I’m a Supreme Court of the United States (SCOTUS) nerd. I’m not going to cite myself as any sort of expert. I’m like a ham radio aficionado who likes SETI. I get the theory of what it’s supposed to be about, but I do not have the depth to really grasp everything. With that disclaimer, there are a few cases that the Supreme Court heard last fall (Oct) and I look forward to seeing their decisions on:
Barton v. Barr
This is an interesting bit of immigration law. If a permanent resident gets called before immigration court for possible deportation, there is an option for them to put in for “cancellation of removal.” The person has to have lived in the US continuously for seven years (and a few other provisions). This is an interesting bit because it is addressing deportation vs. exclusion for admission. In Barton’s case, the wording being addressed deals with:
“a lawfully admitted permanent resident’s period of continuous presence ends when he receives a notice to appear or commits one of the offenses described, whichever comes first.”https://www.supremecourt.gov/DocketPDF/18/18-725/103689/20190621110945972_18-725%20Cert%20Pet.pdf pg. 8
This is called the “stop-time rule.”
Barton arrived in the US on a visitor visa May 27, 1989 and became a lawful permanent resident in June 1992. In January of 1996 (he would become “7 continuous years residency” in May!) he was arrested (at 18 years old) for aggravated assault, criminal damage to property, and first-degree possession of a firearm during the commission of a felony. At least some of these would have made him fit into the exclusion category. In 2007 and again in 2008 he was arrested for drug possession and in 2008 was served with a “notice to appear” (potential deportation proceedings). The government is arguing that the “stop-time rule” applies from the 1996 charges when Barton was 18. Barton is arguing it applies to the 2007 charges. BECAUSE – the 1996 charges would NOT have been eligible for deportation and since he was already a legal permanent resident he wasn’t seeking entry – so they can’t apply the exclusion (you can’t come in!) rules on the stop-time rule in his case. I don’t know, but from reading the brief there seems to be an assumption that deportation is a higher bar for the government than exclusion (they can exclude people on flimsier reasons than they can kick them out).
The lower courts have been split on this in several cases. Some of the lower courts have sided with the immigrant/petitioner, some have sided with the government saying that the “stop-time” applies on exclusionary grounds.
Allen v. Cooper
This case sums it up beautifully in it’s writ of certiorari “Absent this Court’s review, hard, careful work by the Legislature will be thwarted and creators of original expression will be left without remedy when States trample their federal copyrights.”

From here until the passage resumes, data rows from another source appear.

-- ==== Sys2Proof/Machine/ExtOps.lean ====
section
/-! DEFINITION. The plug-in slots, the invocation queue and the receive buffers of the extension core (19_extension_core, R418 to
R422, R426). -/

namespace Sys2Proof.Machine
open Sys2Proof

/-- Plug-in slot `i`. -/
def slotOf (s : State) (i : Nat) : Slot := s.ext.slots.getD i {}
/-- Changes a slot. -/
def onSlot (i : Nat) (f : Slot → Slot) (s : State) : State := s.onExt (fun e => { e with slots := modAt e.slots i f })
/-- A slot is loaded and not suspended. -/
def slotLive (s : State) (i : Nat) : Bool := (slotOf s i).state = 1

/-- Queues an invocation for a live slot whose event mask has the bit (R419, Table 19-2); a full queue discards it (R420). -/
def queueInvoc (v : Invoc) (s : State) : Bool × State :=
  if !slotLive s v.slot || !bitSet (slotOf s v.slot).events v.event || halted s || s.ext.queue.length ≥ 16 then (false, s)
  else (true, s.onExt (fun e => { e with queue := e.queue ++ [{ v with time := tide s }] }))
/-- An event for every slot that asks for it (Table 19-3). -/
def notifySlots (event : Nat) (body : Bytes) (s : State) : State :=
  (List.range 4).foldl (fun s i => (queueInvoc { slot := i, event := event, body := body } s).2) s
/-- The loaded slot that owns a timer of T16 to T23. -/
def timerOwner (s : State) (n : Nat) : Option Nat :=
  (List.range 4).find? (fun i => (slotOf s i).state ≠ 0 && bitSet (slotOf s i).timers (n - 16))
/-- A match of T16 to T23 with `MIE` set is an event for its owner (Table 19-3). -/
def timerEvent (n : Nat) (s : State) : State :=
  if n < 16 || !(s.timers.getD n {}).ctrl.getLsbD 4 then s else
  match timerOwner s n with
  | some i => (queueInvoc { slot := i, event := 6, body := [byte n] } s).2
  | none => s

/-- A plug-in trap or budget overrun is counted; the fourth within 10 minutes suspends the slot (R422). -/
def countTrouble (i : Nat) (overrun : Bool) (s : State) : State :=
  onSlot i (fun x =>
    let ts := x.times.filter (fun t => now s < t + 600000000) ++ [now s]
    { x with traps := if overrun then x.traps else sat 0xFFFF (x.traps + 1),
             overruns := if overrun then sat 0xFFFF (x.overruns + 1) else x.overruns,
             times := ts, state := if ts.length ≥ 4 && x.state = 1 then 2 else x.state }) s

/-- Volatile keys are erased (R427). -/
def eraseVol (s : State) : State :=
  s.onExt (fun e => { e with slots := e.slots.map (fun x => { x with vol := [none, none, none, none] }) })

/-- The live slot that claims a frame type. -/
def claimant (s : State) (type : Nat) : Option Nat :=
  (List.range 4).find? (fun i => slotLive s i && (slotOf s i).claims.contains type && type ≠ 0)

/-- A receive buffer's bytes (R426). -/
def recvBytes (body : Bytes) (poll : Byte) (syncEnd : Nat) (off : Option Int) (serial : Nat) : Bytes :=
  le16 body.length ++ [poll, 0] ++ le48 syncEnd ++ le16 (match off with | some o => twos 16 o | none => 0x8000) ++
    le16 serial ++ [0, 0] ++ padTo 240 body

/-- A frame of a claimed type goes into the lowest free receive buffer and is offered to its slot; a frame that finds no buffer or
no room in the queue counts as unclaimed (R420). The serial is the frame's own. -/
def offerFrame (slot : Nat) (body : Bytes) (poll : Byte) (syncEnd : Nat) (off : Option Int) (s : State) : Bool × State :=
  match (List.range 16).find? (fun k => !s.ext.rxUsed.contains k) with
  | none => (false, s)
  | some k =>
    let serial := s.ext.serial
    let (ok, s) := queueInvoc { slot := slot, event := 3, body := [byte k], buffer := some k } s
    if !ok then (false, s) else
    (true, (onExtMem (fun m => memPut m (0x20000 + 256 * k) (recvBytes body poll syncEnd off serial)) s).onExt (fun e => { e with
      rxUsed := e.rxUsed ++ [k], serial := (serial + 1) % 65536 }))

end Sys2Proof.Machine
end

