-- ==== Sys2Proof/Machine/Lf.lean ====
section
/-! DEFINITION. The commands of the LF field engine (07_lf_field_engine): host bursts, soundings, channel commands, the beginning
and end of every burst, validation, diagnoses and the keeping of the model. -/

namespace Sys2Proof.Machine
open Sys2Proof

/-! ### Host commands -/

/-- A burst or sounding that the host asked for is queued or runs (R154). -/
def hostBurstBusy (s : State) : Bool :=
  (s.lf.cur.toList ++ s.lf.queued.toList).any (fun b => b.ref.isSome) || (s.lf.soundMask ≠ 0 && !s.lf.soundAuto) || s.lf.soundWait.isSome
/-- The host's bursts and soundings are refused: one is queued or runs, or a path does (R154). -/
def hostLfBusy (s : State) : Bool := s.path.isSome || hostBurstBusy s

/-- The plan of an `LF_BURST` (Table 7-1): a carrier burst measures to the end of the requested duration and then brakes (R151). Any
nonzero increment overrides the carrier (R144). -/
def hostBurst (ref : CmdRef) (p : Bytes) (s : State) : Burst × State :=
  let ds := burstDrives p
  let own := u32 p 4
  let inc := incOf s own
  if u8 p 1 = 0 then
    let brake := perUs inc (brakePer inc)
    let us := 1000 * u8 p 3 + brake
    ({ kind := .carrier, ref := some ref, windows := [{ drives := ds }], durUs := us, brakeUs := brake,
       energyUj := driveUj s inc us ds, inc := own }, s)
  else
    let tones := planTones s (u8 p 2)
    let (ws, s) := toneWindows (lfFree s + frameUs inc 3 + 500 * tones.length) inc tones s
    (wakeBurst s .wake (some ref) own 3 { drives := ds } ws (wakeFrame (slice p 8 9)) (u8 p 2), s)

/-- LF_BURST (R142, R153, R154, R166 to R170) at a Cliff die temperature: an internal burst that waits goes behind it. -/
def execLfBurst (m : MbxCmd) (temp : Int) (s : State) : Out :=
  next (runCmd 0x0200 m s (fun ref p s =>
    need (1 ≤ u8 p 0 && u8 p 0 ≤ 8) ref stBadParam s fun s =>
    needLen (20 + 4 * u8 p 0) p ref s fun s =>
    need (burstFieldsOk p) ref stBadParam s fun s =>
    need (u8 p 1 = 0 || lifecycle s = .factory || lifecycle s = .service) ref stNotInState s fun s =>
    need (!hostLfBusy s) ref stBusy s fun s =>
    let (b, s) := hostBurst ref p (cliffReads temp s)
    match lfCheck false (burstGroups b) b.energyUj b.durUs s with
    | some st => respond ref st [] s
    | none =>
      if !thermalOk s false b.energyUj then respond ref stBusy [] (thermalEvent b.energyUj b.durUs s)
      else accepted ref (s.onLf (fun l => { l with queued := some b, held := l.held.or l.queued }))))

/-- LF_CHANNEL_STATUS (R161). -/
def execLfChannelStatus (m : MbxCmd) (s : State) : Out :=
  next (runCmd 0x0201 m s (fun ref p s =>
    needLen 4 p ref s fun s =>
    let n := u8 p 0
    need (1 ≤ n && n ≤ 48 && zeros p 1 3) ref stBadParam s fun s =>
    let c := lfChan s n
    reply ref ([byte n, byte c.diag, byte c.implaus, (if c.disabled then 1 else 0)] ++ chanFields c ++ le32 (rowAge s n).1 ++
      le16 (twos 16 (max (-32768) (min 32767 c.det)))) s))

/-- LF_CHANNEL_ENABLE (R163): an enable first runs the off-state tests, which find a short to ground (bit 1 of `found`), to battery
(bit 2) or to another cable (bit 4); it takes effect at the end of the current burst. -/
def execLfChannelEnable (m : MbxCmd) (found : Nat) (s : State) : Out :=
  next (runCmd 0x0202 m s (fun ref p s =>
    needLen 4 p ref s fun s =>
    let n := u8 p 0
    let on : Bool := u8 p 1 == 1
    need (1 ≤ n && n ≤ 48 && u8 p 1 ≤ 1 && zeros p 2 2) ref stBadParam s fun s =>
    need (!on || (found &&& 0x16) = 0) ref stHwFault s fun s =>
    reply ref [] (if s.lf.cur.isSome || s.lf.soundMask ≠ 0 then s.onLf (fun l => { l with pendEnable := l.pendEnable ++ [(n, on)] }) else applyEnable n on s)))
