-- ==== Sys2Proof/Machine/Ranging.lean ====
section
/-! DEFINITION. The commands of UWB ranging (10_ranging_and_relay_defence R233 to R256): bursts, rounds, reflectometry. -/

namespace Sys2Proof.Machine
open Sys2Proof

/-- UWB_PORT_STATUS (R235): the last reflectometry's delay and its age; before the first one in this run the delay in use. -/
def execUwbPortStatus (m : MbxCmd) (s : State) : Out :=
  next (runCmd 0x0500 m s (fun ref p s =>
    needLen 0 p ref s fun s =>
    let one := fun (n : Nat) =>
      let x := s.uwb.ports.getD (n - 1) {}
      let (d, at_) := x.shown.getD (delayOf s n, 0)
      [byte (if portEnabled s n then x.state else 0), 0] ++ le16 d ++ le16 (sat 65535 (roundDiv (d * param s 0x0507 * 29979245800) 100000000000000)) ++
        le16 (sat 65535 ((now s - at_) / 1000000))
    reply ref ([1, 2, 3, 4].flatMap one) s))

/-- UWB_REFLECTOMETRY (R237): the ports of an automatic run under way are measured with those asked for. -/
def execUwbReflectometry (m : MbxCmd) (s : State) : Out :=
  next (runCmd 0x0501 m s (fun ref p s =>
    needLen 4 p ref s fun s =>
    need (u8 p 0 ≤ 15 && zeros p 1 3) ref stBadParam s fun s =>
    need (s.uwb.sessions.isEmpty && s.uwb.reflRef.isNone && !s.soundRun.any (fun r => bitSet r.left 3)) ref stBusy s fun s =>
    if u8 p 0 = 0 then cmdDone ref stOk [] (accepted ref s)
    else accepted ref (s.onUwb (fun u => { u with refl := u.refl ||| u8 p 0, reflRef := some ref }))))

/-- Puts the newer results first. -/
def newestFirst (l : List RResult) : List RResult :=
  l.foldl (fun (acc : List RResult) r => acc.takeWhile (fun x => x.at_ ≥ r.at_) ++ [r] ++ acc.dropWhile (fun x => x.at_ ≥ r.at_)) []

/-- RANGING_STATUS (R246). -/
def execRangingStatus (m : MbxCmd) (s : State) : Out :=
  next (runCmd 0x0502 m s (fun ref p s =>
    needLen 0 p ref s fun s =>
    let l := (newestFirst (s.zon.located.filterMap (fun l => chosenResult s l.idx))).take 4
    reply ref ([byte l.length, 0] ++ l.flatMap (fun r =>
      le16 r.token ++ resultFields s (some r) ++ [byte r.quality, byte r.rounds] ++ le32 (sat 0xFFFFFFFF ((now s - r.at_) / 1000)))) s))

/-! ### Bursts (R238 to R241) -/

/-- RENEWAL_BURST_DUE (R196, R240): a session token's burst falls due. -/
def execRenewalBurstDue (token : Nat) (s : State) : Out :=
  match locatedOf s token with
  | none => next s
  | some l =>
    if !awake s || !holdsSession s token || l.kS.isEmpty || uwbGoneAll s || s.uwb.due.any (fun d => d.1 = token) ||
        s.uwb.sessions.any (fun x => x.token = token) then next s
    else next ((enterFlood s).onUwb (fun u => { u with due := u.due ++ [(token, true)] }))

/-- The burst served next (R239): path bursts in authentication order, then renewals in token index order. -/
def nextDue (s : State) : Option (Nat × Bool) :=
  match s.uwb.due.find? (fun d => !d.2) with
  | some d => some d
  | none => s.uwb.due.foldl (fun (b : Option (Nat × Bool)) d => match b with
      | some x => if d.1 < x.1 then some d else some x
      | none => some d) none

In 1996, frederick Allen and his company Nautilus Productions, LLC were hired by a private research company to document the salvage of the ship Queen Anne’s Revenge, the flagship of the dread pirate Blackbeard. Allen registered all the video and photography with the US Copyright office. In October 2013, the State of North Carolina copied and publicly displayed (posted them online) Allen’s works without permission. Allen sued and got paid $15,000 and the state agreed not to “infringe” on the works again. The state lied. Not only did they throw that shit back up online and in print, they passed a law “Blackbeard’s Law” converting the works into “public record” to be freely used by the state. Allen sued again.
North Carolina is claiming “sovereign immunity” to say Allen can’t sue them for this. Now, there is a federal copyright law Allen is claiming the state has to follow which specifically addresses the Eleventh Amendment (states’ sovereign immunity) and federal copyright law. The writ links directly to the Copyright Liability of States and the Eleventh Amendment. A Report of the Register of Copyrights.
This is a State’s Rights case. It’s also a copyright case. Both I find fascinating
County of Maui, Hawaii v. Hawaii Wildlife Fund
The question in this case is whether a permit is required for pollutants that originate from a point source but travel through groundwater before reaching a navigable water. The textual crux of the case is the word “from”: Does “from” mean that a pollutant must be directly delivered to a navigable water by a point source or that a pollutant must merely originate at a point source?https://www.scotusblog.com/2019/11/argument-analysis-context-trumps-text-as-justices-debate-reach-of-clean-water-act/
This is about social responsibility of corporations (in my opinion). If a company is dumping into a river, clearly they are responsible for the pollution they are adding to the environment. But what about a company putting pollutants into wells which then leak into the ground water? Is that covered by the Clean Water Act (requiring a permit from CWA) or EPA or just local governments?
I’m not as excited about this one, but I am curious how the justices vote on it. It’s a take on which local, state, or federal group has jurisdiction and how it should be applied.